(Dataset entries)
□ □ □ □
/-- The next attempt number once a number has been taken: it advances by one, and a number that an attempt in flight has
is skipped (R94).  At most two are in flight, the one that took the number among them, so at most one is skipped. -/
def numberAfter (l : List Attempt) (n : Nat) : Nat :=
  if l.any fun a => a.number == nextNumber n then nextNumber (nextNumber n) else nextNumber n

/-- The stagger is in effect: dual mode STAGGERED and condition NORMAL (R122). -/
def State.staggerInEffect (s : State) : Bool := s.profile.staggered && s.supply.condition == .normal

/-- The call places attempts. -/
def State.isPlacing (s : State) : Bool := s.call.state == .placing || s.call.state == .recovering

/-- The stagger at the ordering of an attempt: COUNTING for a lone one, STOPPED for a second one (R123, R125). -/
def State.staggerOnOrder (s : State) (number : Nat) : State :=
  if s.call.attempts.any fun a => a.isWanted && a.number != number then s.setStagger .stopped
  else if s.staggerInEffect && s.isPlacing then s.setStagger (.counting 0)
  else s

/-- The record of an attempt newly ordered (R94, R103, R105). -/
def newAttempt (s : State) (i : Nat) (e : Entry) (number : Nat) : Attempt where
  number := number
  radio := e.radio
  slot := i
  network := e.network
  generation := e.generation
  cell := e.cell
  step := .ordered
  ordered := s.now
  connected := none
  disposition := none
  setup := none
  answer := none

/-- The call becomes PLACING when an attempt is ordered, and stays RECOVERING (R94, step 5). -/
def State.enterPlacing (s : State) : State :=
  match s.call.state with
  | .idle | .seeking | .backoff | .callback => s.setCall .placing
  | .placing | .recovering | .connected | .ending => s

/-- An attempt is ordered on an entry (R94). -/
def State.orderAttempt (s : State) (i : Nat) (e : Entry) : State :=
  let number := s.call.nextAttempt
  let l := s.call.attempts ++ [newAttempt s i e number]
  let t := s.mapCall fun c => { c with attempts := l, nextAttempt := numberAfter l number }
  let t := (t.pinSlot i).queueAttempt e.radio (.attempt number i e.network e.generation e.cell e.channel)
  t.enterPlacing.staggerOnOrder number

/-! ### Surplus losers (R131, R132, R134) -/

/-- An attempt ends without blame: outcome event of no credit, unpin, release, record, removal; no exclusion, and the
counts are not changed (R118, R119, R132). -/
def State.endQuietly (s : State) (a : Attempt) (o : RecordOutcome) : State :=
  ((((s.outcomeEvent a.slot .noBlame).unpinSlot a.slot).dropAttemptOrder a.radio a.number).release a.radio).closeAttempt
    a o

/-- Each surplus loser in flight is given up (R134). -/
def State.giveUpSurplus (s : State) : State :=
  (s.call.attempts.filter fun a => a.disposition == some .surplus).foldl (fun s a => s.endQuietly a .surplus) s
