/-- What the call controller does at a candidate event, or an entry into READY, of a radio in the state `u` (R95, R126): in
SEEKING an attempt is ordered on the walk's choice with the call PLACING; while the stagger is OPEN, beside a lone attempt
of the other radio that is not yet ALERTING, a second attempt is ordered on the choice of the restricted walk and the
stagger stops; without a candidate the call and the table stay. -/
def State.Walks (u t : State) (r : Radio) : Prop :=
  (u.call.state = .seeking → u.call.attempts = [] → u.call.part = none →
    ((∀ i e, ¬ u.Candidate i e) → t.call = u.call ∧ t.table = u.table)
    ∧ ∀ i e, u.Chooses i e → u.Placed t i e u.call.nextAttempt ∧ t.survey.urgent = false
      ∧ t.call = { u.call with
        state := .placing, attempts := [u.orderedAttempt i e u.call.nextAttempt]
        nextAttempt := afterAttempt u.call.nextAttempt, stagger := u.staggerAfter })
  ∧ (∀ a, u.call.state = .placing ∨ u.call.state = .recovering → u.call.stagger = .opened → u.call.attempts = [a] →
    a.disposition = none → u.call.part = none → a.number ≠ u.call.nextAttempt →
    (¬ a.Early ∨ a.radio = r ∨ (∀ i e, u.Candidate i e → e.radio ≠ r) → t.call = u.call ∧ t.table = u.table)
    ∧ ∀ i e, a.Early → a.radio = otherRadio r → u.ChoosesOn r i e → u.Placed t i e u.call.nextAttempt
      ∧ t.call = { u.call with
        attempts := [a, u.orderedAttempt i e u.call.nextAttempt]
        nextAttempt := afterAttemptBeside a u.call.nextAttempt, stagger := .stopped })

/-- A candidate event of the radio orders nothing: it runs no selection in the call state, or the walk has no candidate
(R95, R126). -/
def State.NoSelection (u : State) (r : Radio) : Prop :=
  (u.call.state = .seeking → ∀ i e, ¬ u.Candidate i e)
  ∧ ∀ a, u.call.state = .placing ∨ u.call.state = .recovering → u.call.stagger = .opened → u.call.attempts = [a] →
    a.disposition = none → a.Early → a.radio = otherRadio r → ∀ i e, u.Candidate i e → e.radio ≠ r

/-- A CELL REPORT whose entry joins the ranked list is answered TAKEN (R20): the reach table leaves the state `u`, and the
candidate event, delivered after that whole change (log entry 13), does what `Walks` says, or nothing. -/
def State.Joins (s : State) (r : Radio) (x : RawReport) (clamps : Nat) (c : IntakeCounts) (u : State) : Prop :=
  ∃ t : State, s.Answers r x .taken clamps t ∧ (s.heardOn r).Tabled r clamps c u ∧ u.Walks t r
    ∧ (u.NoSelection r → t = u)

/-- The milliseconds from a running time to the present, where no wrap lies between and the count does not saturate
(R148, R149). -/
def State.lasted (s : State) (from_ : Time) (d : Nat) : Prop :=
  from_.total ≤ s.journal.clock.total → s.journal.clock.total < 4294967296 * 1000 →
    s.journal.clock.total - from_.total ≤ 4294967295 → d = s.journal.clock.total - from_.total

/-- The radio has been released to READY by the call controller (R69). -/
def State.Released (s t : State) (r : Radio) : Prop :=
  t.radio r = { s.radio r with state := .ready, start := none, take := (t.radio r).take, queue := (t.radio r).queue }

/-- The entry of the slot, where there is one, is not pinned. -/
def State.Unpinned (t : State) (i : Nat) : Prop := ∀ e, t.entry i = some e → e.pin = false
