/-- Pause expiry (R83, R77): a counting pause of a radio's own leaves the radio DUE, or ORDERED at once where
CONTINUOUS, NORMAL and PARALLEL find it READY; the shared pause leaves no radio WAITING, and where CONTINUOUS finds both
READY and both were WAITING the order goes to the radio other than the last surveyed, to A when there is none.  An
expiry of a pause that does not count does nothing (log entry 3).  Nothing but the scheduler, the queues and their ORDER
notices changes. -/
def Obligations.PauseExpiries : Prop :=
  (∀ (s : State) (r : Radio), s.resetAsserted = false →
    ((∀ n, s.surveyOf r ≠ .waiting (some ⟨n, false⟩)) → exec (.pauseExpiry r) s = .next s.followLines)
    ∧ (∀ n, s.surveyOf r = .waiting (some ⟨n, false⟩) → ∃ t : State, exec (.pauseExpiry r) s = .next t.followLines
      ∧ { t with survey := s.survey, radios := s.radios, ports := s.ports } = s ∧ s.portsKept t orderNotice
      ∧ (∀ q, { t.radio q with queue := (s.radio q).queue } = s.radio q)
      ∧ ((s.radio r).state ≠ .ready → t.surveyOf r = .due)
      ∧ (s.survey.mode = .continuous → s.supply.condition = .normal → s.profile.arrangement = .parallel →
          (s.radio r).state = .ready → t.surveyOf r = .ordered false
          ∧ (t.radio r).queue.getLast?
              = some (.survey (s.survey.operatePreload.getD s.survey.operate * 1000) false))))
  ∧ (∀ s : State, s.resetAsserted = false →
    ((∀ n, s.survey.shared ≠ some ⟨n, false⟩) → exec .sharedPauseExpiry s = .next s.followLines)
    ∧ (∀ n, s.survey.shared = some ⟨n, false⟩ → ∃ t : State, exec .sharedPauseExpiry s = .next t.followLines
      ∧ { t with survey := s.survey, radios := s.radios, ports := s.ports } = s ∧ s.portsKept t orderNotice
      ∧ (∀ q, { t.radio q with queue := (s.radio q).queue } = s.radio q)
      ∧ t.survey.shared = none ∧ (∀ r p, t.surveyOf r ≠ .waiting p)
      ∧ (∀ first, first = (s.survey.last.map otherRadio).getD .A →
          s.survey.mode = .continuous → s.supply.condition ≠ .critical →
          s.supply.condition = .low ∨ s.profile.arrangement = .alternate →
          (∀ r, (s.radio r).state = .ready ∧ ∃ p, s.surveyOf r = .waiting p) →
          t.surveyOf first = .ordered false ∧ t.surveyOf (otherRadio first) = .due)))

/-! ### The reach table's timers -/

/-- The age thresholds of an entry that is not pinned (R5, R6, R7): FRESH or STEADY becomes FADING and is scored anew at
the fade time, FADING becomes LOST and keeps its score at the lost time, LOST is freed at four times the lost time.  The
event acts whatever the age, and brings the age to the threshold if it is below it (log entry 4, DESIGN CHOICE).  The
event of a slot that is free, pinned or in another state does nothing (log entry 3).  TABLE is posted when the available
count has passed between 0 and above 0 (R20); nothing else changes. -/
def Obligations.AgeThresholds : Prop :=
  ∀ (s : State) (i : Nat), s.resetAsserted = false →
    let leaves (c : Instr) (x : Option Entry) : Prop :=
      ∃ t : State, exec c s = .next t.followLines ∧ t.entry i = x ∧ (∀ j, j ≠ i → t.entry j = s.entry j)
        ∧ { t with table := s.table, ports := s.ports } = s ∧ { t.table with slots := s.table.slots } = s.table
        ∧ (t.port .station).pending.table
            = ((s.port .station).pending.table || (decide (s.available = 0) != decide (t.available = 0)))
        ∧ (∀ p k, p ≠ .station ∨ k ≠ .table → (t.port p).pending.has k = (s.port p).pending.has k)
    (∀ e, s.entry i = some e → e.pin = false → e.state = .ranked .fresh ∨ e.state = .ranked .steady →
      max e.age (s.profile.fade * 1000) < s.profile.lost * 1000 →
      ∀ x : Entry, x = { e with state := .ranked .fading, age := max e.age (s.profile.fade * 1000) } →
        leaves (.fadeTimeReached i) (some { x with score := scoreOf s.profile.biases x }))
    ∧ (∀ e, s.entry i = some e → e.pin = false → e.state = .ranked .fading → e.age < 4 * (s.profile.lost * 1000) →
      0 < s.profile.lost →
      leaves (.lostTimeReached i) (some { e with state := .lost, age := max e.age (s.profile.lost * 1000) }))
    ∧ (∀ e, s.entry i = some e → e.pin = false → e.state = .lost → leaves (.entryRelease i) none)
    ∧ ((∀ e, s.entry i = some e → e.pin = true ∨ (e.state ≠ .ranked .fresh ∧ e.state ≠ .ranked .steady)) →
      exec (.fadeTimeReached i) s = .next s.followLines)
    ∧ ((∀ e, s.entry i = some e → e.pin = true ∨ e.state ≠ .ranked .fading) →
      exec (.lostTimeReached i) s = .next s.followLines)
    ∧ ((∀ e, s.entry i = some e → e.pin = true ∨ e.state ≠ .lost) → exec (.entryRelease i) s = .next s.followLines)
□ □ □ □
### DIRECTIONS
From the entries above, return exactly the line containing "s.radio r with", the line containing "((∀ n, s.survey.shared", and all lines between, and nothing else.

### OUTPUT BELOW
  t.radio r = { s.radio r with state := .ready, start := none, take := (t.radio r).take, queue := (t.radio r).queue }

/-- The entry of the slot, where there is one, is not pinned. -/
def State.Unpinned (t : State) (i : Nat) : Prop := ∀ e, t.entry i = some e → e.pin = false
/-- Pause expiry (R83, R77): a counting pause of a radio's own leaves the radio DUE, or ORDERED at once where
CONTINUOUS, NORMAL and PARALLEL find it READY; the shared pause leaves no radio WAITING, and where CONTINUOUS finds both
READY and both were WAITING the order goes to the radio other than the last surveyed, to A when there is none.  An
expiry of a pause that does not count does nothing (log entry 3).  Nothing but the scheduler, the queues and their ORDER
notices changes. -/
def Obligations.PauseExpiries : Prop :=
  (∀ (s : State) (r : Radio), s.resetAsserted = false →
    ((∀ n, s.surveyOf r ≠ .waiting (some ⟨n, false⟩)) → exec (.pauseExpiry r) s = .next s.followLines)
    ∧ (∀ n, s.surveyOf r = .waiting (some ⟨n, false⟩) → ∃ t : State, exec (.pauseExpiry r) s = .next t.followLines
      ∧ { t with survey := s.survey, radios := s.radios, ports := s.ports } = s ∧ s.portsKept t orderNotice
      ∧ (∀ q, { t.radio q with queue := (s.radio q).queue } = s.radio q)
      ∧ ((s.radio r).state ≠ .ready → t.surveyOf r = .due)
      ∧ (s.survey.mode = .continuous → s.supply.condition = .normal → s.profile.arrangement = .parallel →
          (s.radio r).state = .ready → t.surveyOf r = .ordered false
          ∧ (t.radio r).queue.getLast?
              = some (.survey (s.survey.operatePreload.getD s.survey.operate * 1000) false))))
  ∧ (∀ s : State, s.resetAsserted = false →
    ((∀ n, s.survey.shared ≠ some ⟨n, false⟩) → exec .sharedPauseExpiry s = .next s.followLines)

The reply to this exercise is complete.